*Exercise goal*
Below are the entries. Transcribe exactly the lines from the one with "(State.acqStart s) := by" through the one with "(State.enterLocked s) := by", ends included, and leave out all others.
(Dataset content Opens)
-- ==== Sys2Proof/Laws/WithinTime.lean ====
section
/-!
SUPPORT. Laws/WithinTime.lean: which fields of the state each operation and meaning may change, for time, its ticks, the chain and the lane ports: one
lemma each, named after it, which asks that the mask have those fields.
-/
namespace Sys2Proof.Machine

theorem squelchNote_within {K : Mask} [Allowed K.regs] [Allowed K.time] {s0 s1 : State} (s : State) (h : Within K s0 s1) : Within K s0
    (squelchNote s s1) := by
  simp only [squelchNote, State.raiseIf_within, within_mk, kept_refl, kept_allowed, h]

theorem State.setIncr_within {K : Mask} {s0 s : State} [Allowed K.regs] (h : Within K s0 s) (e : Int) : Within K s0 (State.setIncr s e) := by
  simp +contextual (maxDischargeDepth := 100) only [State.setIncr, State.wrN_within, h]

theorem State.slewStop_within {K : Mask} {s0 s : State} [Allowed K.regs] [Allowed K.time] (h : Within K s0 s) : Within K s0 (State.slewStop s) := by
  simp +contextual (maxDischargeDepth := 100) only [State.slewStop, State.fput_within, State.setIncr_within, within_mk, kept_refl, kept_allowed, h]

theorem State.slewStart_within {K : Mask} {s0 s : State} [Allowed K.regs] [Allowed K.time] (h : Within K s0 s) (off : Int) : Within K s0
    (State.slewStart s off) := by
  simp +contextual (maxDischargeDepth := 100) only [State.slewStart, State.fput_within, State.raiseIf_within, State.setIncr_within,
      State.slewStop_within, within_mk, kept_refl, kept_allowed, within_ite, h]

theorem State.steer_within {K : Mask} {s0 s : State} [Allowed K.regs] [Allowed K.fresh] [Allowed K.time] (h : Within K s0 s) : Within K s0
    (State.steer s) := by
  simp +contextual (maxDischargeDepth := 100) only [State.steer, State.raiseIf_within, within_mk, kept_refl, kept_allowed, h]

theorem State.timeState_within {K : Mask} {s0 s : State} [Allowed K.regs] [Allowed K.time] (h : Within K s0 s) (st : Nat) : Within K s0
    (State.timeState s st) := by
  simp +contextual (maxDischargeDepth := 100) only [State.timeState, State.fput_within, State.noteQuality_within, State.raiseIf_within,
      squelchNote_within, h]

theorem State.showSources_within {K : Mask} {s0 s : State} [Allowed K.regs] (h : Within K s0 s) : Within K s0 (State.showSources s) := by
  simp +contextual (maxDischargeDepth := 100) only [State.showSources, State.forEach_within, State.fput_within, h, implies_true]

theorem State.activate_within {K : Mask} {s0 s : State} [Allowed K.regs] (h : Within K s0 s) (n : Nat) : Within K s0 (State.activate s n) := by
  simp +contextual (maxDischargeDepth := 100) only [State.activate, State.fput_within, State.raiseIf_within, h]

theorem State.acqStart_within {K : Mask} {s0 s : State} [Allowed K.regs] [Allowed K.time] (h : Within K s0 s) : Within K s0 (State.acqStart s) := by
  simp +contextual (maxDischargeDepth := 100) only [State.acqStart, State.slewStop_within, within_mk, kept_refl, kept_allowed, h]

theorem State.enterFreeRun_within {K : Mask} {s0 s : State} [Allowed K.regs] [Allowed K.time] (h : Within K s0 s) : Within K s0
    (State.enterFreeRun s) := by
  simp +contextual (maxDischargeDepth := 100) only [State.enterFreeRun, State.slewStop_within, State.timeState_within, within_mk, kept_refl,
      kept_allowed, h]

theorem State.enterHoldover_within {K : Mask} {s0 s : State} [Allowed K.regs] [Allowed K.fresh] [Allowed K.time] (h : Within K s0 s) : Within K s0
    (State.enterHoldover s) := by
  simp +contextual (maxDischargeDepth := 100) only [State.enterHoldover, State.clr_within, State.slewStop_within, State.timeState_within,
      within_mk, kept_refl, kept_allowed, h]

theorem State.enterLocked_within {K : Mask} {s0 s : State} [Allowed K.regs] [Allowed K.time] (h : Within K s0 s) : Within K s0
    (State.enterLocked s) := by
  simp +contextual (maxDischargeDepth := 100) only [State.enterLocked, State.clr_within, State.timeState_within, within_mk, kept_refl,
      kept_allowed, h]

theorem State.trySwitch_within {K : Mask} {s0 s : State} [Allowed K.regs] [Allowed K.fresh] [Allowed K.time] (h : Within K s0 s) (c : Nat) :
    Within K s0 (State.trySwitch s c) := by
  simp +contextual (maxDischargeDepth := 100) only [State.trySwitch, State.activate_within, State.enterHoldover_within, State.enterLocked_within,
      State.noteQuality_within, State.raise_within, State.slewStart_within, within_mk, kept_refl, kept_allowed, within_ite, h]

theorem State.reselect_within {K : Mask} {s0 s : State} [Allowed K.regs] [Allowed K.fresh] [Allowed K.time] (h : Within K s0 s) (revert : Bool) :
    Within K s0 (State.reselect s revert) := by
  unfold State.reselect
  repeat' split
  all_goals simp +contextual (maxDischargeDepth := 100) only [State.acqStart_within, State.activate_within, State.enterHoldover_within,
      State.showSources_within, State.timeState_within, State.trySwitch_within, within_mk, kept_refl, kept_allowed, within_ite, h]

theorem State.showChainTime_within {K : Mask} {s0 s : State} [Allowed K.regs] (h : Within K s0 s) : Within K s0 (State.showChainTime s) := by
  simp +contextual (maxDischargeDepth := 100) only [State.showChainTime, State.fput_within, within_ite, h]

theorem State.disqualify_within {K : Mask} {s0 s : State} [Allowed K.regs] [Allowed K.fresh] [Allowed K.time] (h : Within K s0 s) (n : Nat)
    (los : Bool) : Within K s0 (State.disqualify s n los) := by
  simp +contextual (maxDischargeDepth := 100) only [State.disqualify, State.fput_within, State.raiseIf_within, State.reselect_within,
      State.showChainTime_within, within_mk, kept_refl, kept_allowed, within_ite, h]

theorem State.lose_within {K : Mask} {s0 s : State} [Allowed K.regs] [Allowed K.fresh] [Allowed K.time] (h : Within K s0 s) (n : Nat) :
    Within K s0 (State.lose s n) := by
  simp +contextual (maxDischargeDepth := 100) only [State.lose, State.disqualify_within, within_ite, h]

theorem State.showOffset_within {K : Mask} {s0 s : State} [Allowed K.regs] [Allowed K.fresh] (h : Within K s0 s) (n : Nat) (off : Int) :
    Within K s0 (State.showOffset s n off) := by
  simp +contextual (maxDischargeDepth := 100) only [State.showOffset, State.wrN_within, State.wr_within, within_mk, kept_refl, kept_allowed,
      within_ite, h]

theorem State.takeHit_within {K : Mask} {s0 s : State} [Allowed K.regs] [Allowed K.fresh] [Allowed K.time] (h : Within K s0 s) (n : Nat) :
    Within K s0 (State.takeHit s n) := by
  simp +contextual (maxDischargeDepth := 100) only [State.takeHit, State.disqualify_within, State.fput_within, within_ite, h]

theorem State.acqStep_within {K : Mask} {s0 s : State} [Allowed K.regs] [Allowed K.time] (h : Within K s0 s) (n : Nat) (off edge : Int) :
    Within K s0 (State.acqStep s n off edge) := by
  simp +contextual (maxDischargeDepth := 100) only [State.acqStep, State.fput_within, State.raise_within, within_mk, kept_refl, kept_allowed,
      within_ite, h]

theorem State.stepTick_within {K : Mask} {s0 s : State} [Allowed K.regs] [Allowed K.time] (h : Within K s0 s) : Within K s0 (State.stepTick s) := by
  unfold State.stepTick
  split <;> simp +contextual (maxDischargeDepth := 100) only [State.noteQuality_within, State.raise_within, within_mk, kept_refl, kept_allowed, h]

theorem State.activeSample_within {K : Mask} {s0 s : State} [Allowed K.regs] [Allowed K.fresh] [Allowed K.time] (h : Within K s0 s) (n : Nat)
    (off edge : Int) : Within K s0 (State.activeSample s n off edge) := by
  unfold State.activeSample
  split <;> simp +contextual (maxDischargeDepth := 100) only [State.acqStep_within, State.enterLocked_within, State.steer_within, within_mk,
      kept_refl, kept_allowed, within_ite, h]

theorem State.offsetSample_within {K : Mask} {s0 s : State} [Allowed K.regs] [Allowed K.fresh] [Allowed K.time] (h : Within K s0 s) (n : Nat)
    (off edge : Int) : Within K s0 (State.offsetSample s n off edge) := by
  simp +contextual (maxDischargeDepth := 100) only [State.offsetSample, State.activeSample_within, State.fput_within, State.showOffset_within,
      State.takeHit_within, within_mk, kept_refl, kept_allowed, within_ite, h]

theorem execTimeNowRead_within {K : Mask} {s0 s : State} [Allowed K.regs] [Allowed K.out] (h : Within K s0 s) : WithinO K s0
    (execTimeNowRead s) := by
  simp +contextual (maxDischargeDepth := 100) only [execTimeNowRead, State.emit_within, State.wrN_within, h, withinO_next]

theorem execSiNowRead_within {K : Mask} {s0 s : State} [Allowed K.regs] [Allowed K.out] (h : Within K s0 s) : WithinO K s0 (execSiNowRead s) := by
  simp +contextual (maxDischargeDepth := 100) only [execSiNowRead, State.emit_within, State.wr64_within, h, withinO_next]

theorem execSiExpectRead_within {K : Mask} {s0 s : State} [Allowed K.regs] [Allowed K.out] (h : Within K s0 s) : WithinO K s0
    (execSiExpectRead s) := by
  simp +contextual (maxDischargeDepth := 100) only [execSiExpectRead, State.emit_within, State.wr64_within, h, withinO_next]

theorem State.slewDone_within {K : Mask} {s0 s : State} [Allowed K.regs] [Allowed K.time] (h : Within K s0 s) : Within K s0 (State.slewDone s) := by
  simp +contextual (maxDischargeDepth := 100) only [State.slewDone, State.noteQuality_within, State.slewStop_within, within_ite, h]

theorem execSlewEnd_within {K : Mask} {s0 s : State} [Allowed K.regs] [Allowed K.time] (h : Within K s0 s) : WithinO K s0 (execSlewEnd s) := by
  simp +contextual (maxDischargeDepth := 100) only [execSlewEnd, State.slewDone_within, h, withinO_next]

theorem execReacquire_within {K : Mask} {s0 s : State} [Allowed K.regs] [Allowed K.time] (h : Within K s0 s) : WithinO K s0 (execReacquire s) := by
  unfold execReacquire
  split <;> simp +contextual (maxDischargeDepth := 100) only [State.acqStart_within, State.activate_within, State.clr_within, State.fput_within,
      State.showSources_within, State.timeState_within, h, withinO_next]

theorem execNextSecWrite_within {K : Mask} {s0 s : State} [Allowed K.regs] (h : Within K s0 s) (v : Word) : WithinO K s0
    (execNextSecWrite v s) := by
  simp +contextual (maxDischargeDepth := 100) only [execNextSecWrite, State.fput_within, State.wr_within, h, withinO_next]

theorem execPpsEdge_within {K : Mask} {s0 s : State} [Allowed K.regs] [Allowed K.out] [Allowed K.fresh] [Allowed K.time] (h : Within K s0 s)
    (n : Fin 2) (e : PpsEdge) : WithinO K s0 (execPpsEdge n e s) := by
  simp +contextual (maxDischargeDepth := 100) only [execPpsEdge, State.emit_within, State.offsetSample_within, within_ite, h, withinO_next]

theorem execVrefOffset_within {K : Mask} {s0 s : State} [Allowed K.regs] [Allowed K.fresh] [Allowed K.time] (h : Within K s0 s) (v : Word) :
    WithinO K s0 (execVrefOffset v s) := by
  simp +contextual (maxDischargeDepth := 100) only [execVrefOffset, State.offsetSample_within, h, withinO_next]

theorem execSourceClockLoss_within {K : Mask} {s0 s : State} [Allowed K.regs] [Allowed K.fresh] [Allowed K.time] (h : Within K s0 s) (n : Fin 2) :
    WithinO K s0 (execSourceClockLoss n s) := by
  simp +contextual (maxDischargeDepth := 100) only [execSourceClockLoss, State.lose_within, h, withinO_next]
(Dataset content Closes)
*Solution*
theorem State.acqStart_within {K : Mask} {s0 s : State} [Allowed K.regs] [Allowed K.time] (h : Within K s0 s) : Within K s0 (State.acqStart s) := by
  simp +contextual (maxDischargeDepth := 100) only [State.acqStart, State.slewStop_within, within_mk, kept_refl, kept_allowed, h]

theorem State.enterFreeRun_within {K : Mask} {s0 s : State} [Allowed K.regs] [Allowed K.time] (h : Within K s0 s) : Within K s0
    (State.enterFreeRun s) := by
  simp +contextual (maxDischargeDepth := 100) only [State.enterFreeRun, State.slewStop_within, State.timeState_within, within_mk, kept_refl,
      kept_allowed, h]

theorem State.enterHoldover_within {K : Mask} {s0 s : State} [Allowed K.regs] [Allowed K.fresh] [Allowed K.time] (h : Within K s0 s) : Within K s0
    (State.enterHoldover s) := by
  simp +contextual (maxDischargeDepth := 100) only [State.enterHoldover, State.clr_within, State.slewStop_within, State.timeState_within,
      within_mk, kept_refl, kept_allowed, h]

theorem State.enterLocked_within {K : Mask} {s0 s : State} [Allowed K.regs] [Allowed K.time] (h : Within K s0 s) : Within K s0
    (State.enterLocked s) := by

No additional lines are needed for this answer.